● **The problem**:
Exactly as given, restate each record that follows.

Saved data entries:
/-- Two stations in the window of a CALL: two responders are placed one after the other, the lower byte first, and
a caller and its one responder read that one byte; both stations come to the frame's end with the same response
list, in position order. -/
def Obligations.ResponsesArePlacedInAscendingOrder : Prop :=
  ∀ f g : Frame, f.AtWindow → g.AtWindow → g.role = .receiver → g.responder = .competing → g.LegalByte →
    (f.role = .receiver → f.responder = .competing → f.LegalByte → f.ownByte.toNat < g.ownByte.toNat →
      ∃ n, n ≤ 40 ∧
        let p := Pair.run n { first := f, second := g, firstEvents := [], secondEvents := [] }
        p.firstEvents = [.placed, .frameEnd] ∧ p.secondEvents = [.placed, .frameEnd]
        ∧ p.first.responses = [f.ownByte, g.ownByte] ∧ p.second.responses = [f.ownByte, g.ownByte])
    ∧ (f.role = .transmitter → f.responder = .absent →
      ∃ n, n ≤ 40 ∧
        let p := Pair.run n { first := f, second := g, firstEvents := [], secondEvents := [] }
        p.firstEvents = [.attemptSettled .ok] ∧ p.secondEvents = [.placed, .frameEnd]
        ∧ p.first.responses = [g.ownByte] ∧ p.second.responses = [g.ownByte])

/-! ## Choices, lists and tags -/

/-- The arbiter's choice is a candidate with the lowest field among all, priority before kind before topic: a
slot's own, and the protocol priority, kind and call tag of a DONE or a WITHDRAW. A slot comes before a protocol
candidate of the same field, and of two slots the lower index. It chooses where
it may, keeps a choice that stands, and cancels one whose candidate or permission is gone. -/
def Obligations.ArbiterChoosesTheLowestField : Prop :=
  (∀ (s : State) (c : Candidate), s.bestCandidate = some c → s.isCandidate c = true
    ∧ ∀ d, s.isCandidate d = true → s.arbitrationKey c ≤ s.arbitrationKey d
      ∧ ∀ j, d = .slot j → s.arbitrationKey d = s.arbitrationKey c → ∃ i, c = .slot i ∧ i ≤ j)
  ∧ (∀ s : State, s.bestCandidate = none ↔ ∀ d, s.isCandidate d = false)
  ∧ (∀ (s : State) (i : Fin 8), s.arbitrationKey (.slot i)
      = ((s.slot i).priority.toNat * 8 + (if (s.slot i).kind = .cue then 0 else 1)) * 4096
        + (s.slot i).topic.toNat)
  ∧ (∀ (s : State) (o : Fin 8), let tag := (s.obl o).tag
      s.arbitrationKey (.obligation o) = (s.lc.protocolPriority.toNat * 8 + 2) * 4096
        + (tag.caller.toNat * 64 + tag.index.toNat * 8 + tag.generation.toNat))
  ∧ (∀ (s : State) (k : Fin 8), s.arbitrationKey (.withdraw k) = (s.lc.protocolPriority.toNat * 8 + 3) * 4096
      + (s.lc.station.toNat * 64 + k.val * 8 + (s.call k).generation.toNat))
  ∧ (∀ s : State, s.mayChoose = true ↔ s.lc.state = .active ∧ s.lc.held = false ∧ s.lc.holdFlag = false
      ∧ s.lc.pulse = 0 ∧ s.lc.phase = .idle ∧ s.lc.inFlight = none)
  ∧ (∀ s : State, s.mayChoose = true → s.lc.choice = none → s.arbiter = s.setLc { s.lc with
      choice := s.bestCandidate.map fun c => { candidate := c, due := false } })
  ∧ (∀ (s : State) (c : Choice), s.mayChoose = true → s.lc.choice = some c →
      s.isCandidate c.candidate = true → s.arbiter = s)
  ∧ (∀ (s : State) (c : Choice), s.mayChoose = true → s.lc.choice = some c →
      s.isCandidate c.candidate = false → s.arbiter = s.setLc { s.lc with
        choice := s.bestCandidate.map fun c => { candidate := c, due := false } })
  ∧ ∀ s : State, s.mayChoose = false → s.arbiter = s.setLc { s.lc with choice := none }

● **Your response**:
/-- Two stations in the window of a CALL: two responders are placed one after the other, the lower byte first, and
a caller and its one responder read that one byte; both stations come to the frame's end with the same response
list, in position order. -/
def Obligations.ResponsesArePlacedInAscendingOrder : Prop :=
  ∀ f g : Frame, f.AtWindow → g.AtWindow → g.role = .receiver → g.responder = .competing → g.LegalByte →
    (f.role = .receiver → f.responder = .competing → f.LegalByte → f.ownByte.toNat < g.ownByte.toNat →
      ∃ n, n ≤ 40 ∧
        let p := Pair.run n { first := f, second := g, firstEvents := [], secondEvents := [] }
        p.firstEvents = [.placed, .frameEnd] ∧ p.secondEvents = [.placed, .frameEnd]
        ∧ p.first.responses = [f.ownByte, g.ownByte] ∧ p.second.responses = [f.ownByte, g.ownByte])
    ∧ (f.role = .transmitter → f.responder = .absent →
      ∃ n, n ≤ 40 ∧
        let p := Pair.run n { first := f, second := g, firstEvents := [], secondEvents := [] }
        p.firstEvents = [.attemptSettled .ok] ∧ p.secondEvents = [.placed, .frameEnd]
        ∧ p.first.responses = [g.ownByte] ∧ p.second.responses = [g.ownByte])

/-! ## Choices, lists and tags -/

/-- The arbiter's choice is a candidate with the lowest field among all, priority before kind before topic: a
slot's own, and the protocol priority, kind and call tag of a DONE or a WITHDRAW. A slot comes before a protocol
candidate of the same field, and of two slots the lower index. It chooses where
it may, keeps a choice that stands, and cancels one whose candidate or permission is gone. -/
def Obligations.ArbiterChoosesTheLowestField : Prop :=
  (∀ (s : State) (c : Candidate), s.bestCandidate = some c → s.isCandidate c = true
    ∧ ∀ d, s.isCandidate d = true → s.arbitrationKey c ≤ s.arbitrationKey d
      ∧ ∀ j, d = .slot j → s.arbitrationKey d = s.arbitrationKey c → ∃ i, c = .slot i ∧ i ≤ j)
  ∧ (∀ s : State, s.bestCandidate = none ↔ ∀ d, s.isCandidate d = false)
  ∧ (∀ (s : State) (i : Fin 8), s.arbitrationKey (.slot i)
      = ((s.slot i).priority.toNat * 8 + (if (s.slot i).kind = .cue then 0 else 1)) * 4096
        + (s.slot i).topic.toNat)
  ∧ (∀ (s : State) (o : Fin 8), let tag := (s.obl o).tag
      s.arbitrationKey (.obligation o) = (s.lc.protocolPriority.toNat * 8 + 2) * 4096
        + (tag.caller.toNat * 64 + tag.index.toNat * 8 + tag.generation.toNat))
  ∧ (∀ (s : State) (k : Fin 8), s.arbitrationKey (.withdraw k) = (s.lc.protocolPriority.toNat * 8 + 3) * 4096
      + (s.lc.station.toNat * 64 + k.val * 8 + (s.call k).generation.toNat))
  ∧ (∀ s : State, s.mayChoose = true ↔ s.lc.state = .active ∧ s.lc.held = false ∧ s.lc.holdFlag = false
      ∧ s.lc.pulse = 0 ∧ s.lc.phase = .idle ∧ s.lc.inFlight = none)
  ∧ (∀ s : State, s.mayChoose = true → s.lc.choice = none → s.arbiter = s.setLc { s.lc with
      choice := s.bestCandidate.map fun c => { candidate := c, due := false } })
  ∧ (∀ (s : State) (c : Choice), s.mayChoose = true → s.lc.choice = some c →
      s.isCandidate c.candidate = true → s.arbiter = s)
  ∧ (∀ (s : State) (c : Choice), s.mayChoose = true → s.lc.choice = some c →
      s.isCandidate c.candidate = false → s.arbiter = s.setLc { s.lc with
        choice := s.bestCandidate.map fun c => { candidate := c, due := false } })
  ∧ ∀ s : State, s.mayChoose = false → s.arbiter = s.setLc { s.lc with choice := none }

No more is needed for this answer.